/-- R132. `Cxnn`: `V[x]` is the drawn byte masked by `nn`, for every byte that may be drawn; the old `V[x]` does not
matter. The frame's `draw` is the model's own: the draw is used up (log entry 3). -/
def Obligations.RndMasksTheDraw : Prop :=
  ∀ (x : Reg) (nn : Byte),
    decodeWord (BitVec.ofNat 16 (0xC000 + 0x100 * x.val + nn.toNat)) = some (.rnd x nn) ∧
    ∀ (s : State) (rnd : Byte), ∃ t, exec (.rnd x nn) { s with rnd := rnd } = .next t ∧ t.pc = s.pc + 2 ∧
      (∀ k, (t.reg x).getLsbD k = (rnd.getLsbD k && nn.getLsbD k)) ∧
      SameBut s t (fun c => c = .pc ∨ c = .v x ∨ c = .draw)

/-! ### The index register, loads and stores -/

/-- R141. `Annn`: `I` receives `nnn`. -/
def Obligations.LdILoads : Prop :=
  ∀ nnn : BitVec 12,
    decodeWord (BitVec.ofNat 16 (0xA000 + nnn.toNat)) = some (.ldI nnn) ∧
    ∀ s : State, ∃ t, exec (.ldI nnn) s = .next t ∧ t.pc = s.pc + 2 ∧ t.i.toNat = nnn.toNat ∧
      SameBut s t (fun c => c = .pc ∨ c = .i)

/-- R142. `Fx1E`: the sum modulo 65536; `VF` is not written. -/
def Obligations.AddIWrapsAtSixteenBits : Prop :=
  ∀ x : Reg,
    decodeWord (BitVec.ofNat 16 (0xF01E + 0x100 * x.val)) = some (.addI x) ∧
    ∀ s : State, ∃ t, exec (.addI x) s = .next t ∧ t.pc = s.pc + 2 ∧
      t.i.toNat = (s.i.toNat + (s.reg x).toNat) % 65536 ∧ SameBut s t (fun c => c = .pc ∨ c = .i)

/-- R143. `Fx29`: `I` is five times the whole byte `V[x]`, not masked to a nibble. -/
def Obligations.LdFMultipliesByFive : Prop :=
  ∀ x : Reg,
    decodeWord (BitVec.ofNat 16 (0xF029 + 0x100 * x.val)) = some (.ldF x) ∧
    ∀ s : State, ∃ t, exec (.ldF x) s = .next t ∧ t.pc = s.pc + 2 ∧ t.i.toNat = 5 * (s.reg x).toNat ∧
      SameBut s t (fun c => c = .pc ∨ c = .i)

/-- R144. `Fx33`: hundreds, tens and ones at `I`, `I + 1`, `I + 2`; past 0xFFF it raises `MemoryOutOfBounds` and writes
nothing. -/
def Obligations.LdBStoresDigits : Prop :=
  ∀ x : Reg,
    decodeWord (BitVec.ofNat 16 (0xF033 + 0x100 * x.val)) = some (.ldB x) ∧
    (∀ s : State, s.i.toNat + 2 ≤ 0xFFF →
      ∃ t, exec (.ldB x) s = .next t ∧ t.pc = s.pc + 2 ∧
        (t.byteAt (s.effAddr 0)).toNat = (s.reg x).toNat / 100 ∧
        (t.byteAt (s.effAddr 1)).toNat = (s.reg x).toNat / 10 % 10 ∧
        (t.byteAt (s.effAddr 2)).toNat = (s.reg x).toNat % 10 ∧
        SameBut s t (fun c => c = .pc ∨ storedAt s 3 c)) ∧
    ∀ s : State, s.i.toNat + 2 > 0xFFF →
      exec (.ldB x) s = .next { s with fault := some (.memoryOutOfBounds (max s.i.toNat 0x1000)) }

/-- R145. `Fx55`: `V[0]` to `V[x]` at `I` upward, and no other byte; past 0xFFF it raises `MemoryOutOfBounds` and writes
nothing. -/
def Obligations.LdMemVxStoresRegisters : Prop :=
  ∀ x : Reg,
    decodeWord (BitVec.ofNat 16 (0xF055 + 0x100 * x.val)) = some (.ldMemVx x) ∧
    (∀ s : State, s.i.toNat + x.val ≤ 0xFFF →
      ∃ t, exec (.ldMemVx x) s = .next t ∧ t.pc = s.pc + 2 ∧
        (∀ k : Reg, k ≤ x → t.byteAt (s.effAddr k.val) = s.reg k) ∧
        SameBut s t (fun c => c = .pc ∨ storedAt s (x.val + 1) c)) ∧
    ∀ s : State, s.i.toNat + x.val > 0xFFF →
      exec (.ldMemVx x) s = .next { s with fault := some (.memoryOutOfBounds (max s.i.toNat 0x1000)) }

/-- R146. `Fx65`: `V[0]` to `V[x]` from `I` upward, and no other register; past 0xFFF it raises `MemoryOutOfBounds` and
changes no register. -/
def Obligations.LdVxMemLoadsRegisters : Prop :=
  ∀ x : Reg,
    decodeWord (BitVec.ofNat 16 (0xF065 + 0x100 * x.val)) = some (.ldVxMem x) ∧
    (∀ s : State, s.i.toNat + x.val ≤ 0xFFF →
      ∃ t, exec (.ldVxMem x) s = .next t ∧ t.pc = s.pc + 2 ∧
        (∀ k : Reg, k ≤ x → t.reg k = s.byteAt (s.effAddr k.val)) ∧
        SameBut s t (fun c => c = .pc ∨ ∃ k : Reg, k ≤ x ∧ c = .v k)) ∧
    ∀ s : State, s.i.toNat + x.val > 0xFFF →
      exec (.ldVxMem x) s = .next { s with fault := some (.memoryOutOfBounds (max s.i.toNat 0x1000)) }

/-- S9 of spec 95_test_vectors.md, R145 and R146: storing `V[0]` to `V[x]`, then loading them in any state that reads
the same memory at the same `I`, gives the stored registers back. -/
def Obligations.DumpThenLoadRestores : Prop :=
  ∀ (x : Reg) (s t u : State), s.i.toNat + x.val ≤ 0xFFF → exec (.ldMemVx x) s = .next t →
    u.i = t.i → (∀ a, u.byteAt a = t.byteAt a) →
    ∃ w, exec (.ldVxMem x) u = .next w ∧ ∀ k : Reg, k ≤ x → w.reg k = s.reg k

/-! ### The display -/

/-- R151. `00E0` clears all 2048 pixels and changes nothing else. -/
def Obligations.ClsClearsScreen : Prop :=
  decodeWord 0x00E0 = some .cls ∧
  ∀ s : State, ∃ t, exec .cls s = .next t ∧ t.pc = s.pc + 2 ∧ (∀ k, t.pixel k = false) ∧
    SameBut s t (fun c => c = .pc ∨ ∃ k, c = .pixel k)

/-- R150, R152. `Dxyn`: a pixel flips exactly where the sprite, drawn from the origin that `V[x]` and `V[y]` held before,
has a 1 bit; `VF` is 1 iff one of those pixels was set, else 0, also when nothing is drawn; a row outside memory raises
`MemoryOutOfBounds` and draws nothing. -/
def Obligations.DrwFlipsSpritePixels : Prop :=
  ∀ (x y : Reg) (n : Fin 16),
    decodeWord (BitVec.ofNat 16 (0xD000 + 0x100 * x.val + 0x10 * y.val + n.val)) = some (.drw x y n) ∧
    (∀ s : State, (n.val = 0 ∨ s.i.toNat + n.val - 1 ≤ 0xFFF) →
      ∃ t, exec (.drw x y n) s = .next t ∧ t.pc = s.pc + 2 ∧
        (∀ px py, px < 64 → py < 32 →
          (t.pixel (px + 64 * py) ≠ s.pixel (px + 64 * py) ↔ SpriteCovers x y n s px py)) ∧
        ((∃ px py, px < 64 ∧ py < 32 ∧ s.pixel (px + 64 * py) = true ∧ SpriteCovers x y n s px py) →
          t.reg VF = 1) ∧
        ((∀ px py, px < 64 → py < 32 → s.pixel (px + 64 * py) = true → ¬ SpriteCovers x y n s px py) →
          t.reg VF = 0) ∧
        SameBut s t (fun c => c = .pc ∨ c = .v VF ∨ ∃ k, c = .pixel k)) ∧
    ∀ s : State, 1 ≤ n.val → s.i.toNat + n.val - 1 > 0xFFF →
      exec (.drw x y n) s = .next { s with fault := some (.memoryOutOfBounds (max s.i.toNat 0x1000)) }

/-- R152's corner case: "Drawing the same sprite twice at the same place restores the framebuffer and sets VF = 1 if the
sprite has any 1 bit that was drawn onto a clear pixel the first time", where the origin's registers are not the flag
register. -/
def Obligations.DrawingTwiceRestores : Prop :=
  ∀ (x y : Reg) (n : Fin 16) (s t u : State), x ≠ VF → y ≠ VF → s.i.toNat + n.val ≤ 0x1000 →
    exec (.drw x y n) s = .next t → exec (.drw x y n) t = .next u →
    u.fb = s.fb ∧
    ((∃ px py, px < 64 ∧ py < 32 ∧ s.pixel (px + 64 * py) = false ∧ SpriteCovers x y n s px py) → u.reg VF = 1)

/-! ### The keypad and the timers -/

/-- R160, R161. `Ex9E` skips if the key that `V[x]` names is pressed, `ExA1` if it is not; a value above 15 raises
`KeyIndexOutOfRange`. -/
def Obligations.SkipsOnKey : Prop :=
  ∀ x : Reg,
    decodeWord (BitVec.ofNat 16 (0xE09E + 0x100 * x.val)) = some (.skp x) ∧
    decodeWord (BitVec.ofNat 16 (0xE0A1 + 0x100 * x.val)) = some (.sknp x) ∧
    (∀ (s : State) (k : Fin 16), (s.reg x).toNat = k.val →
      (∃ t, exec (.skp x) s = .next t ∧ t.pc = (if s.key[k.val] = true then s.pc + 4 else s.pc + 2) ∧
        SameBut s t (· = .pc)) ∧
      ∃ t, exec (.sknp x) s = .next t ∧ t.pc = (if s.key[k.val] = true then s.pc + 2 else s.pc + 4) ∧
        SameBut s t (· = .pc)) ∧
    ∀ s : State, (s.reg x).toNat > 15 →
      exec (.skp x) s = .next { s with fault := some (.keyIndexOutOfRange (s.reg x)) } ∧
      exec (.sknp x) s = .next { s with fault := some (.keyIndexOutOfRange (s.reg x)) }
┄┄┄┄┄┄┄┄┄┄
* **Assignment**
From the records above, extract exactly and only the lines that begin at the line with "nnn : BitVec" and stop after the line with "(t.byteAt (s.effAddr 2)).toNat".

* **Written reply**
  ∀ nnn : BitVec 12,
    decodeWord (BitVec.ofNat 16 (0xA000 + nnn.toNat)) = some (.ldI nnn) ∧
    ∀ s : State, ∃ t, exec (.ldI nnn) s = .next t ∧ t.pc = s.pc + 2 ∧ t.i.toNat = nnn.toNat ∧
      SameBut s t (fun c => c = .pc ∨ c = .i)

/-- R142. `Fx1E`: the sum modulo 65536; `VF` is not written. -/
def Obligations.AddIWrapsAtSixteenBits : Prop :=
  ∀ x : Reg,
    decodeWord (BitVec.ofNat 16 (0xF01E + 0x100 * x.val)) = some (.addI x) ∧
    ∀ s : State, ∃ t, exec (.addI x) s = .next t ∧ t.pc = s.pc + 2 ∧
      t.i.toNat = (s.i.toNat + (s.reg x).toNat) % 65536 ∧ SameBut s t (fun c => c = .pc ∨ c = .i)

/-- R143. `Fx29`: `I` is five times the whole byte `V[x]`, not masked to a nibble. -/
def Obligations.LdFMultipliesByFive : Prop :=
  ∀ x : Reg,
    decodeWord (BitVec.ofNat 16 (0xF029 + 0x100 * x.val)) = some (.ldF x) ∧
    ∀ s : State, ∃ t, exec (.ldF x) s = .next t ∧ t.pc = s.pc + 2 ∧ t.i.toNat = 5 * (s.reg x).toNat ∧
      SameBut s t (fun c => c = .pc ∨ c = .i)

/-- R144. `Fx33`: hundreds, tens and ones at `I`, `I + 1`, `I + 2`; past 0xFFF it raises `MemoryOutOfBounds` and writes
nothing. -/
def Obligations.LdBStoresDigits : Prop :=
  ∀ x : Reg,
    decodeWord (BitVec.ofNat 16 (0xF033 + 0x100 * x.val)) = some (.ldB x) ∧
    (∀ s : State, s.i.toNat + 2 ≤ 0xFFF →
      ∃ t, exec (.ldB x) s = .next t ∧ t.pc = s.pc + 2 ∧
        (t.byteAt (s.effAddr 0)).toNat = (s.reg x).toNat / 100 ∧
        (t.byteAt (s.effAddr 1)).toNat = (s.reg x).toNat / 10 % 10 ∧
        (t.byteAt (s.effAddr 2)).toNat = (s.reg x).toNat % 10 ∧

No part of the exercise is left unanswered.